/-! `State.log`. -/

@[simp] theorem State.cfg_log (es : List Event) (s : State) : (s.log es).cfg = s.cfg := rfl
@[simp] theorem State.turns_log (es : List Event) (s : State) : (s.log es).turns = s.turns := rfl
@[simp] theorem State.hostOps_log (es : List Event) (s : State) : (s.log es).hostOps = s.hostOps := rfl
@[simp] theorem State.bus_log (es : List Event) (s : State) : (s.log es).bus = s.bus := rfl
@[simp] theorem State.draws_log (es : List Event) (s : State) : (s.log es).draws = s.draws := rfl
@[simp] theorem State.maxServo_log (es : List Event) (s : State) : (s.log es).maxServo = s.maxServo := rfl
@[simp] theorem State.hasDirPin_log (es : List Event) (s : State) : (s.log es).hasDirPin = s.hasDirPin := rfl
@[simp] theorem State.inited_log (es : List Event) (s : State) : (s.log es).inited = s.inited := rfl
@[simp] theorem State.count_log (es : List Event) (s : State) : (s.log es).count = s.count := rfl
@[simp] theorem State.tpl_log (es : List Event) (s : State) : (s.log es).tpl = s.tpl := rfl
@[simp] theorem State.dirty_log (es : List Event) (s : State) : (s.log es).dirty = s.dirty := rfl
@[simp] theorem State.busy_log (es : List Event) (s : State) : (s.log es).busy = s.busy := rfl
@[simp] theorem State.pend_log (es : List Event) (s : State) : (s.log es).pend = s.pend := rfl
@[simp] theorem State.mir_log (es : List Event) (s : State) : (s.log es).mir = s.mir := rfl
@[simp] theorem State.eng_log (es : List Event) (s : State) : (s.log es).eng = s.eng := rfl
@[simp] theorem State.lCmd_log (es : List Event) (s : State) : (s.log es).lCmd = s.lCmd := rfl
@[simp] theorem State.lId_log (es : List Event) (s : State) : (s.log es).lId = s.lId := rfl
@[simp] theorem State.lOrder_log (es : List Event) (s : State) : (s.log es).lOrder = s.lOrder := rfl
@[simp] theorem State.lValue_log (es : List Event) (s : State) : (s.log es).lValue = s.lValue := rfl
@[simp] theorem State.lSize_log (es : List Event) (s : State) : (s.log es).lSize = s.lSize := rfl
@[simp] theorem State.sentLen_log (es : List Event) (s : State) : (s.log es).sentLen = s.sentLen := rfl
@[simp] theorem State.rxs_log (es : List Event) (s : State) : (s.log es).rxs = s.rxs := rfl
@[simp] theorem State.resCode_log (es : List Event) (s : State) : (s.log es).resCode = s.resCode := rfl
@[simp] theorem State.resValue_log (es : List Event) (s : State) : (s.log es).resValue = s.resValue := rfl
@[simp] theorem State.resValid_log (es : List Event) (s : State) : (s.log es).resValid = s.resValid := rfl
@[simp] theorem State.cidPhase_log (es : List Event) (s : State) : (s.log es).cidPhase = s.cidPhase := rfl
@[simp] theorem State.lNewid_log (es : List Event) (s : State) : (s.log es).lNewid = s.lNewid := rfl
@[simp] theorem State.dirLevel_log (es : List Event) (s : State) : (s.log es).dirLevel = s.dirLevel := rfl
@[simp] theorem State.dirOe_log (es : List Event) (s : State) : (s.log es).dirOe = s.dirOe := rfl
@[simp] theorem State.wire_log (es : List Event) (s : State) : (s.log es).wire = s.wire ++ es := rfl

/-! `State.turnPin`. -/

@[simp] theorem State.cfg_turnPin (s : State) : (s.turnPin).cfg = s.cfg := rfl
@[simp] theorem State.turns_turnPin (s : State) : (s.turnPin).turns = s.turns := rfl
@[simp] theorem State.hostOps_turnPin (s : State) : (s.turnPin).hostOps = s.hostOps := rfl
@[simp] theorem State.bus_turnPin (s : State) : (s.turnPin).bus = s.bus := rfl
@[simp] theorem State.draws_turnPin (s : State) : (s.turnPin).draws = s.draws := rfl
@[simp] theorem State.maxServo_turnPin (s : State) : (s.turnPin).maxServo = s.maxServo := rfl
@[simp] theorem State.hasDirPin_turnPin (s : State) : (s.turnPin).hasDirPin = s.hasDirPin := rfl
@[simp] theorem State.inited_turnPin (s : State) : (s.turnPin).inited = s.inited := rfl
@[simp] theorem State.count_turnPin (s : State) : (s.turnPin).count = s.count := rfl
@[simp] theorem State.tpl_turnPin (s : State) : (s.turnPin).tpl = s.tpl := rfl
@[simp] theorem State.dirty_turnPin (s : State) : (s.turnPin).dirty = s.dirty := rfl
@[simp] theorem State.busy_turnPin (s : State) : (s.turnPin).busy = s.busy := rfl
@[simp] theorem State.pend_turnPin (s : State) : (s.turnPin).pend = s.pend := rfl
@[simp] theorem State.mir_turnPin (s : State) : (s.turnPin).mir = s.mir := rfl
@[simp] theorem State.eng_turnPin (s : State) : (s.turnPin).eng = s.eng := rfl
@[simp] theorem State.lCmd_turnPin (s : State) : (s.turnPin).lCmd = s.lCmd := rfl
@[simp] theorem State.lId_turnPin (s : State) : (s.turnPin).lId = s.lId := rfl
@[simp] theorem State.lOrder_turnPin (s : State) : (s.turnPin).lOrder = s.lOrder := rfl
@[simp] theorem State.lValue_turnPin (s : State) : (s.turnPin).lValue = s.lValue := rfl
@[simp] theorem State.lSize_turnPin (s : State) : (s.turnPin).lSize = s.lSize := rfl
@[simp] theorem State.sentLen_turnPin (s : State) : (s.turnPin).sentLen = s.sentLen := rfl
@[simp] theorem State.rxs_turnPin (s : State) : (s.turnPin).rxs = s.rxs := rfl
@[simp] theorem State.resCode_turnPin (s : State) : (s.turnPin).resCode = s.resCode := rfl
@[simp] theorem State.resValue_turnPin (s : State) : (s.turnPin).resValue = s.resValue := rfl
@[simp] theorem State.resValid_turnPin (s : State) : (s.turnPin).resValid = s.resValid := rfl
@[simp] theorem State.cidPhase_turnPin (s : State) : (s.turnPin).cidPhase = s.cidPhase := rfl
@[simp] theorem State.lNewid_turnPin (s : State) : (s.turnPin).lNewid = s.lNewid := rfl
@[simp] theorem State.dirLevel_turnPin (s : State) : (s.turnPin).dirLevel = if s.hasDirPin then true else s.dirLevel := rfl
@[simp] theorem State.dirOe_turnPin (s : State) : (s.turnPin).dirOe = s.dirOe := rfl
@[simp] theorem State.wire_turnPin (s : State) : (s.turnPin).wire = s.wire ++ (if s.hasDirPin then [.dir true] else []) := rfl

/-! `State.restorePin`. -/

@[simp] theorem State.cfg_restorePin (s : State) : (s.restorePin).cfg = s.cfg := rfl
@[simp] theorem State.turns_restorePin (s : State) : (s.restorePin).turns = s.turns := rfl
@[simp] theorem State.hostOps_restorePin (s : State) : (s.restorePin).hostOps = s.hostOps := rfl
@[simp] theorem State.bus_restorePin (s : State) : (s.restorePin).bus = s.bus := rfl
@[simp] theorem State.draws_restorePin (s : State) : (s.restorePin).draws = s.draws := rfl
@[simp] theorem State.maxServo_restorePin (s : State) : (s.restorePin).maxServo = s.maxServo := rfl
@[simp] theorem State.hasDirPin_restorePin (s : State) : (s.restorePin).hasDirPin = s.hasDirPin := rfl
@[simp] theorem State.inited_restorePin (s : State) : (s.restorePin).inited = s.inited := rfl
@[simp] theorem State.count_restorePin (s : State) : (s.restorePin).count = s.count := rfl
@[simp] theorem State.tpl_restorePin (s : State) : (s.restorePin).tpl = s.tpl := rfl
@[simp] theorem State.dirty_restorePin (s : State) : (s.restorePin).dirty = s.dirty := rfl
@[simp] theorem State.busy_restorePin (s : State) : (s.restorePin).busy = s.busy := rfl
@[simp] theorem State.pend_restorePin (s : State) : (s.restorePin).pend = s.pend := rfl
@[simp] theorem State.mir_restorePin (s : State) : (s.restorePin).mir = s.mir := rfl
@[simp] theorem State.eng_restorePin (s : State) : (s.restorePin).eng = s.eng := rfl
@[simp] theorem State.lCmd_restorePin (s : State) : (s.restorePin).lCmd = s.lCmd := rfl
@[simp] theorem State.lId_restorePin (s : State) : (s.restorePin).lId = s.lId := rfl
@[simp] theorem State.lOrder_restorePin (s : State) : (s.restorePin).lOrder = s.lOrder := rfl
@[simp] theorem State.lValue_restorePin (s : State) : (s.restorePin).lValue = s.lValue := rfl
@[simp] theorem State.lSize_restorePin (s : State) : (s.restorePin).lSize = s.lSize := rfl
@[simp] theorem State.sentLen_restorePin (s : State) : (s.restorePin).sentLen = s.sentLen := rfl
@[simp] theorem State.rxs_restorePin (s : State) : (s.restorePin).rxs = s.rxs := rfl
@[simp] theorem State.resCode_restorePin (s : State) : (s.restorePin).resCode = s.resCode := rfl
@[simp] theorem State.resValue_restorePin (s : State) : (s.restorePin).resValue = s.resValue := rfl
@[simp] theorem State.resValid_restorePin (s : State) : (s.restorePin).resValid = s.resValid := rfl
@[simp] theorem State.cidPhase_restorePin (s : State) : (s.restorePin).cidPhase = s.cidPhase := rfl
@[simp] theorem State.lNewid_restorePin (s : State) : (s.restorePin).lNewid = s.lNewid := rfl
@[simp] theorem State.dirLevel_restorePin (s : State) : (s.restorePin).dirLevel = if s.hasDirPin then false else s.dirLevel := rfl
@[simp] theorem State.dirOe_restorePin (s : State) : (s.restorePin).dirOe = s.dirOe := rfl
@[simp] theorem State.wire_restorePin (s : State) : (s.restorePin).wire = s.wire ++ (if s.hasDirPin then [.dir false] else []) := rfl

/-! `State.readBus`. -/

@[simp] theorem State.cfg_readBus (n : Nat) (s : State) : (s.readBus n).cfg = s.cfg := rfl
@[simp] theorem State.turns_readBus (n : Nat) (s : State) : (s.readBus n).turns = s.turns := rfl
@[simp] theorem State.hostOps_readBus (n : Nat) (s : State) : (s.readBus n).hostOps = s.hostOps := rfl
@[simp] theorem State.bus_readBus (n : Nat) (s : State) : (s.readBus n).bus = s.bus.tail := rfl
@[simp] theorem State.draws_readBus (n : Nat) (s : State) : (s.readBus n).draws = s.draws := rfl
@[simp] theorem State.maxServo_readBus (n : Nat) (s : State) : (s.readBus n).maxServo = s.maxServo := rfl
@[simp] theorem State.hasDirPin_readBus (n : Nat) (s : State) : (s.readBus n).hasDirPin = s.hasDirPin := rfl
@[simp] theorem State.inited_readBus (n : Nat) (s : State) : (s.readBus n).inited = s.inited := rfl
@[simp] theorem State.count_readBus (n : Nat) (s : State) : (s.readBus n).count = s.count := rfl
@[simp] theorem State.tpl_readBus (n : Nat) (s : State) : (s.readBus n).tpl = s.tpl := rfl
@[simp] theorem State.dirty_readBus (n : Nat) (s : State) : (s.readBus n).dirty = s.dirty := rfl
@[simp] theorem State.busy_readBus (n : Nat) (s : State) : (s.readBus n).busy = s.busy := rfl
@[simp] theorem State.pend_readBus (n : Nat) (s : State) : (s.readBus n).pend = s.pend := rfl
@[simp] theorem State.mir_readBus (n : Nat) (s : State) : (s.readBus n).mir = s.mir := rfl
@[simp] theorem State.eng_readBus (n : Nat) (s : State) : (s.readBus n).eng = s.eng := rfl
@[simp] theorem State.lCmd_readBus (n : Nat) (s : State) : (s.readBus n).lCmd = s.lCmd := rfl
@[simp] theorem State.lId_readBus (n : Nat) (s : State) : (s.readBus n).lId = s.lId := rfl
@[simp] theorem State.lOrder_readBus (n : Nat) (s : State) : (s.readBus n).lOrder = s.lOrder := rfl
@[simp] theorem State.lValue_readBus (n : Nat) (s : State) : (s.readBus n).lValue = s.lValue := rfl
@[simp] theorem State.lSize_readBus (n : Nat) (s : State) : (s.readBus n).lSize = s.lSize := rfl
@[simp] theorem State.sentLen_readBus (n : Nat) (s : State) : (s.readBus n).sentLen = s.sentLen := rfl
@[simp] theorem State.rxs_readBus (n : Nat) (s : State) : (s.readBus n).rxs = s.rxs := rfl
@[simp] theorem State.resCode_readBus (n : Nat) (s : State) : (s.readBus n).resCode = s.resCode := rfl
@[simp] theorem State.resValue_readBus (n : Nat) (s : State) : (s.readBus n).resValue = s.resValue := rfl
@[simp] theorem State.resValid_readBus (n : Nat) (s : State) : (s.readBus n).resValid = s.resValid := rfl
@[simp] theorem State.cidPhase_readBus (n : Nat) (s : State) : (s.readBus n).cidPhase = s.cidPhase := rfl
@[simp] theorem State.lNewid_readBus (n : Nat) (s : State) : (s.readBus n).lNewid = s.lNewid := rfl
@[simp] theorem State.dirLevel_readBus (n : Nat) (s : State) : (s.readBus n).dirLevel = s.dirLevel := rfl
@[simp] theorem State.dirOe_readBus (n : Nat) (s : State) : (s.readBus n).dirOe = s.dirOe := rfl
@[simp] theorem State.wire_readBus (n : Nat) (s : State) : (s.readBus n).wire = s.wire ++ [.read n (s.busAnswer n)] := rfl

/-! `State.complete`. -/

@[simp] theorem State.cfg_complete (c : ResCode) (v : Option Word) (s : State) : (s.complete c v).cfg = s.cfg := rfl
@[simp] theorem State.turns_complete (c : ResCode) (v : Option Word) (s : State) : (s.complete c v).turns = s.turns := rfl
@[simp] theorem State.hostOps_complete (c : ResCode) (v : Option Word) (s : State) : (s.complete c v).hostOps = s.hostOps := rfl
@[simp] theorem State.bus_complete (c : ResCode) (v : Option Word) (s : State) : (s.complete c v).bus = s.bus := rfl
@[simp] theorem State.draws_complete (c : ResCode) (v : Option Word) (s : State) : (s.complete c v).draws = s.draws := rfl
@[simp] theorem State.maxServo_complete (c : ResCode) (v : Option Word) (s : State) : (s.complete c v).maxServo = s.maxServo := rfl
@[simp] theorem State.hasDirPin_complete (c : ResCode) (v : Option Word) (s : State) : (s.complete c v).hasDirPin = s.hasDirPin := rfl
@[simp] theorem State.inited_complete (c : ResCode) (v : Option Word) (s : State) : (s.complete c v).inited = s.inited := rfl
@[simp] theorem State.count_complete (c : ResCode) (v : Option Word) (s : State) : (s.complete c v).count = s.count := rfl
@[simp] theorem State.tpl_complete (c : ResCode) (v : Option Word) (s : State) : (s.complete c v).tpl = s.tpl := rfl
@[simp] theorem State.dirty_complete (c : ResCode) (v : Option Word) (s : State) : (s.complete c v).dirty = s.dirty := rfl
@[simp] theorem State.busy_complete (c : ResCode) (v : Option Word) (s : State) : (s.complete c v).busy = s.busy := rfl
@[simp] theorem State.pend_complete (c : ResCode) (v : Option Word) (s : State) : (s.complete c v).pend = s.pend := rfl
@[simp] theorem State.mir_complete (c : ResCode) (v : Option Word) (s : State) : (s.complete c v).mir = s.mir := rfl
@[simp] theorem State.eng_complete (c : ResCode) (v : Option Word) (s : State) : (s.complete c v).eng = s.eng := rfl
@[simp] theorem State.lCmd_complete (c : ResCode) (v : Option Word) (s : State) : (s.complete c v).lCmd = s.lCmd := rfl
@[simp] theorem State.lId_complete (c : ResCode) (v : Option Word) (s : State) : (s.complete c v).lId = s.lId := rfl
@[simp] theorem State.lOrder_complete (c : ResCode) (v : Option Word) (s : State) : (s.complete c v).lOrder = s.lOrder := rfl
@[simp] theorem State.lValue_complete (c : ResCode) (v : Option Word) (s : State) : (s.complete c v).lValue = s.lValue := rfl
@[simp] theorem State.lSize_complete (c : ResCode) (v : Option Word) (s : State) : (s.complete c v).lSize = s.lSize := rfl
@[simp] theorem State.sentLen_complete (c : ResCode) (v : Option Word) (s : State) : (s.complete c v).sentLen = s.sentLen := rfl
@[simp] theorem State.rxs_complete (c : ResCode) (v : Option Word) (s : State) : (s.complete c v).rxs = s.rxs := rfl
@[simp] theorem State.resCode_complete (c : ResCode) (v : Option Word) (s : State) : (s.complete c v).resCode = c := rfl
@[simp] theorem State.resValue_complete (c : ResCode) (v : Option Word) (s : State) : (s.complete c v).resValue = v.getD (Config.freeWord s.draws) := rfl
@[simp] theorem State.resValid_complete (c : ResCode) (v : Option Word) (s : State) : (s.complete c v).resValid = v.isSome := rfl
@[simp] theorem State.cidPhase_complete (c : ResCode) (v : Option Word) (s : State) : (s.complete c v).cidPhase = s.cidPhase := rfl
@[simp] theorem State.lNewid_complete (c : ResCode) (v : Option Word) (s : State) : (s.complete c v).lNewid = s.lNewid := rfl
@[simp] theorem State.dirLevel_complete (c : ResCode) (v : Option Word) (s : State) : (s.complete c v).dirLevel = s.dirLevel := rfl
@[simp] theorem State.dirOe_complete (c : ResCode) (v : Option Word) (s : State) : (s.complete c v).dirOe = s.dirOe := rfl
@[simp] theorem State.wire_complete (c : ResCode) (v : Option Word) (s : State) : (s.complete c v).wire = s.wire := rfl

################

** What the task requires **
From the data above, pick out each line containing "draws" and copy it.

** Answer area **
@[simp] theorem State.draws_log (es : List Event) (s : State) : (s.log es).draws = s.draws := rfl
@[simp] theorem State.draws_turnPin (s : State) : (s.turnPin).draws = s.draws := rfl
@[simp] theorem State.draws_restorePin (s : State) : (s.restorePin).draws = s.draws := rfl
@[simp] theorem State.draws_readBus (n : Nat) (s : State) : (s.readBus n).draws = s.draws := rfl
@[simp] theorem State.draws_complete (c : ResCode) (v : Option Word) (s : State) : (s.complete c v).draws = s.draws := rfl
@[simp] theorem State.resValue_complete (c : ResCode) (v : Option Word) (s : State) : (s.complete c v).resValue = v.getD (Config.freeWord s.draws) := rfl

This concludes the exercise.